Input data –

/-- Answer of agent `k`: PD_CH0 to PD_CH7, PD_CRY, PD_SYN, PD_ENG, PD_MEM (R398). -/
def State.agentAnswer (s : State) (e : Entry) (k : Nat) : AgentAns :=
  if k < 8 then s.chAgent e k
  else if k = 8 then (if s.cry.queue.isEmpty && s.cry.ecc.isNone && s.cry.aes.isNone && s.cry.cmd.isNone then .ack else .wait)
  else if k = 9 then (match s.syn.state with | .locked | .lost => .ack | .off | .cal | .acq | .step => .wait)
  else if k = 10 then s.engAgent e
  else .ack

/-- Agents asked for a target, in order (R397). -/
def agentsOf (t : PwrState) : List Nat := if t = .idle then [8, 10] else List.range 12

/-- The switched domains go off: what R395 does not keep is lost, and NT passes to the LPO count. -/
def State.switchOff (s : State) : State :=
  let s1 := (s.modPwr fun p => { p with domOn := 0, xtal := false, preBoundary := true }).pmbOff
  let s2 : State := { s1 with
    syn := { s1.syn with state := .off }
    time := { s1.time with
      frozen := true, synco := none, slept := 0, rcUsed := s1.isOn R.TIME_LPO_SRC, lpoTol := s1.rd R.TIME_LPO_LPO_TOL_PPM }
    flash := { s1.flash with cache := [], fills := [], filling := none, invPend := false }
    budg := { s1.budg with restart := true } }
  (s2.modPmb fun p => { p with rail := 0 }).each (List.range 8) fun s n => s.clearFifos n

/-- The commit point (R399): the target is entered, and a latched event wakes the device at once (R401). -/
def State.commitEntry (s : State) (e : Entry) : State :=
  let s1 := (s.modPwr fun p => { p with entry := none, state := e.target }).bump R.PWR_CNT_0_N_ENTRY
  match e.target with
  | .run => s1
  | .idle => if e.latched.isEmpty then s1 else s1.leaveIdle
  | .off => if e.latched.contains .pin then s1.coldReset .offexit else { s1.switchOff with vddioOk := false }
  | .sleep | .watch | .deep =>
    let s2 := s1.switchOff
    if e.latched.isEmpty then s2.modPwr fun p => { p with closing := true } else s2.startWake e.latched true

/-- An entry is abandoned (R400). -/
def State.abandonEntry (s : State) (e : Entry) (reason : Nat) : State :=
  let s1 := (s.modPwr fun p => { p with entry := none }).wr R.PWR_STAT_REFUSE reason
  let s2 := (s1.wr R.PWR_STAT_RDOM e.agent).bump R.PWR_CNT_0_N_REFUSE
  if e.target.low then s2.notifyAll 12 else s2

/-- The controller asks agents in turn up to one that does not answer ACK (R397). -/
def State.askAgents (s : State) (e : Entry) : List Nat → State
  | [] => s.commitEntry e
  | k :: ks =>
    match s.agentAnswer e k with
    | .ack => State.askAgents s e ks
    | .wait => s.modPwr fun p => { p with entry := some { e with agent := k } }
    | .refuse r => s.abandonEntry { e with agent := k } r

/-- The controller goes on asking from the agent that answered WAIT. With no window open, the entry has completed. -/
def State.pollEntry (s : State) : State :=
  match s.pwr.entry with
  | none => s.modPwr fun p => { p with closing := false }
  | some e => s.askAgents e ((agentsOf e.target).filter fun k => decide (e.agent ≤ k))

/-- An entry is accepted, and its agents are asked (R397). REFUSE and RDOM are cleared: DEDUCED, log entry 41. -/
def State.beginEntry (s : State) (t : PwrState) (drain : Bool) : State :=
  let s1 := ((s.wr R.PWR_STAT_TARGET t.code).wr R.PWR_STAT_REFUSE 0).wr R.PWR_STAT_RDOM 0
  (s1.modPwr fun p => { p with entry := some { target := t, drain := drain, agent := 0 } }).pollEntry

/-- A POWER frame: its status, and the entry it starts (R396). -/
def State.powerFrame (s : State) (arg : Word) (payload : List Byte) : State × Answer :=
  match pwrOf (getBits arg 0 3) with
  | none => (s, ans stRange)
  | some t =>
    if arg &&& 0xFFFFFEF8 != 0 || !payload.isEmpty then (s, ans stRange)
    else if t = .watch ∧ !s.watchReady then (s, ans stRange)
    else if t = .off ∧ !s.isOn R.PWR_WAKEEN_PIN then (s, ans stRange)
    else if s.pwr.entry.isSome then (s, ans stBusy)
    else (s.beginEntry t (bitOf arg.toNat 8), ans stOk)

/-! ## Commands: entry -/

/-- Quiescent (R390). -/
def State.quiescent (s : State) : Bool :=
  !s.anyJob && s.maint.isEmpty && !s.romTest && (List.range 8).all (fun n => !s.listenHolds n) && s.emu.arb == .free && !s.emu.jpend
    && (List.range 4).all fun p => (s.pt p).held.isEmpty

/-- AUTO_ENTRY: AUTO_MS of quiescence have passed (R390). -/
def execAutoEntry (s : State) : Host.Outcome State Fault Refusal :=
  if s.isOn R.PWR_CTL_AUTO_EN && s.pwr.state == .run && s.pwr.entry.isNone && !s.pwr.waking && s.up
      && s.quiescent then
    match pwrOf (s.rd R.PWR_CTL_AUTO_STATE) with
    | none => .next s
    | some t => .next (s.beginEntry (if t = .watch ∧ !s.watchReady then .sleep else t) false)
  else .next s

/-- ENTRY_AGENT_POLL: the agent that answered WAIT is asked again (R397). -/
def execEntryAgentPoll (s : State) : Host.Outcome State Fault Refusal := .next s.pollEntry

/-- ENTRY_TIMEOUT: the commit point was not reached within ENTRY_MS (R400). -/
def execEntryTimeout (s : State) : Host.Outcome State Fault Refusal :=
  match s.pwr.entry with
  | none => .next s
  | some e => .next (s.abandonEntry e 7)

/-! ## Commands: wake events -/

/-- WAKE_PIN: an edge on WAKE; it counts where PIN is enabled and the edge has the polarity (R403). In OFF the event is
OFFEXIT. -/
def execWakePin (rising : Bool) (s : State) : Host.Outcome State Fault Refusal :=
  if s.isOn R.PWR_WAKEEN_PIN && rising != s.isOn R.PWR_WAKEEN_PIN_POL then .next (s.wakeEvent .pin) else .next s

/-- A fall of HnCS_N on port `p`: any frame ends IDLE; below IDLE and in an entry window the port must be enabled
(R389, R405). -/
def State.hostEdge (s : State) (p : Port) : State :=
  if s.pwr.state = .idle ∧ s.pwr.entry.isNone then s.leaveIdle
  else if bitOf (s.rd R.PWR_WAKEEN_HOST) p.val then s.wakeEvent (.host p)
  else s

/-- HOST_WAKE. -/
def execHostWake (p : Port) (s : State) : Host.Outcome State Fault Refusal := .next (s.hostEdge p)

/-- TIMER_WAKE: PWR_TIMER has expired since the commit point (R403). -/
def execTimerWake (s : State) : Host.Outcome State Fault Refusal :=
  if s.isOn R.PWR_WAKEEN_TIMER && s.rd R.PWR_TIMER_TIMER_MS != 0 && s.pwr.entry.isNone then .next (s.wakeEvent .timer)
  else .next s

/-! ## Commands: the wake sequence (R404, R407, R408) -/

/-- Domain `k` is on. -/
def State.powerDomain (s : State) (k : Nat) : State := s.modPwr fun p => { p with domOn := p.domOn ||| BitVec.ofNat 12 (2 ^ k) }

/-- The next domain of the order comes on; PD_MEM and PD_ENG come on together (R404). -/
def State.nextDomain (s : State) : State :=
  match s.pwr.todo with
  | [] => s
  | 11 :: 10 :: ks => ((s.powerDomain 11).powerDomain 10).modPwr fun p => { p with todo := ks }
  | k :: ks => (s.powerDomain k).modPwr fun p => { p with todo := ks }

/-- The crystal is to start: after a wake or a cold reset, until it runs, also where the device has gone on to IDLE (R404,
R408). -/
def State.crystalDue (s : State) : Bool := !s.pwr.state.low && !s.pwr.xtal && s.boot != .held && !s.thermHold

/-- CRYSTAL_STABLE: PD_SYN comes on and CAL is entered; XO_FAIL clears (R65, R404, R408). After a cold reset NT counts
from here, and the ROM self-test starts (R464, R480). -/
def execCrystalStable (s : State) : Host.Outcome State Fault Refusal :=
  if !s.crystalDue then .next s
  else
    let s1 := ((s.powerDomain 9).modPwr fun p => { p with xtal := true }).wr R.PWR_STAT_XO_FAIL 0
    .next { s1 with
      syn := { s1.syn with state := if s1.syn.state = .off then .cal else s1.syn.state }
      boot := if s1.boot = .crystal then .lock else s1.boot
      romTest := s1.romTest || s1.boot == .crystal }

/-- WAKE_DONE ends a wake; PWR_WTIME takes a free value (R407; log entry 14). -/
def State.wakeDone (s : State) : State :=
  let (t, s1) := s.takeFresh Config.wakeTime
  ((s1.modPwr fun p => { p with waking := false }).wr R.PWR_WTIME_WAKE_US t.toNat).notifyAll 12

/-- CRYSTAL_START_TIMEOUT: XO_FAIL sets, and a wake in progress ends with WAKE_DONE (R408). -/
def execCrystalStartTimeout (s : State) : Host.Outcome State Fault Refusal :=
  if !s.crystalDue then .next s
  else
    let s1 := s.setFlag R.PWR_STAT_XO_FAIL
    .next (if s1.pwr.waking then s1.wakeDone else s1)

/-! ## Time across a sleep (R342 to R345) -/

/-- Ratio of the LPO source in use, in 2⁻¹⁶ ns per tick. -/
def State.lpoRatio (s : State) : Nat := if s.isOn R.TIME_LPO_SRC then s.rd R.TIME_RCRATIO_RATIO else s.time.xtalRatio

/-- UNC rise of a sleep of `d` in 2⁻¹⁶ ns (R345); both cases are rounded up to a whole ns. -/
def State.sleepRise (s : State) (d : Nat) : Nat :=
  if s.time.rcUsed then ceilDiv (3 * d) (100 * 2 ^ 16) else ceilDiv (d * (s.time.lpoTol + 2)) (10 ^ 6 * 2 ^ 16)

/-- NT_RESUME: NT goes on from the converted ticks; outside FREE the time base is SLEPT (R338, R344, R345). -/
def execNtResume (ticks : Nat) (s : State) : Host.Outcome State Fault Refusal :=
  if !(s.time.frozen && s.pwr.xtal && s.pwr.state == .run) then .next s
  else
    let d := s.time.slept + ticks * s.lpoRatio
    let total := s.time.frac + d * 2 ^ 24
    let nt := s.time.nt + BitVec.ofNat 64 (total / 2 ^ 40)
    let free := s.time.q == .free
    let rise := if free then 0 else s.sleepRise d
    let s1 : State := { s with time := { s.time with
      nt := nt, frac := total % 2 ^ 40, frozen := false, slept := 0, uncNt := nt, uncFrac := 0
      q := if free then .free else .slept
      unc := satUnc (s.time.unc + rise) } }
    let s2 := (s1.wrSat R.TIME_SLPDUR_DUR_MS (d / (2 ^ 16 * 10 ^ 6))).wrSat R.TIME_SLPUNC_UNC_ADD rise
    let s3 := if free || s2.time.poor then s2 else { s2 with time := { s2.time with poor := true } }.notifyAll 8
    .next s3.settleGate

/-- The ratio of a source: LPO_RATIO where it is the one in use, RC_RATIO for the internal RC (R342). -/
def State.putRatio (s : State) (rc : Bool) (ratio : Nat) : State :=
  let s1 :=
    if rc then { s with time := { s.time with spanR := some s.time.nt } }.wrSat R.TIME_RCRATIO_RATIO ratio
    else { s with time := { s.time with spanX := some s.time.nt, xtalRatio := min ratio 0xFFFFFFFF } }
  if rc = s.isOn R.TIME_LPO_SRC then s1.wrSat R.TIME_LPORATIO_RATIO ratio else s1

Instructions to follow – Report the number of lines in the entries above that include the string "pwrOf". Give nothing but the number.

Task answer – 2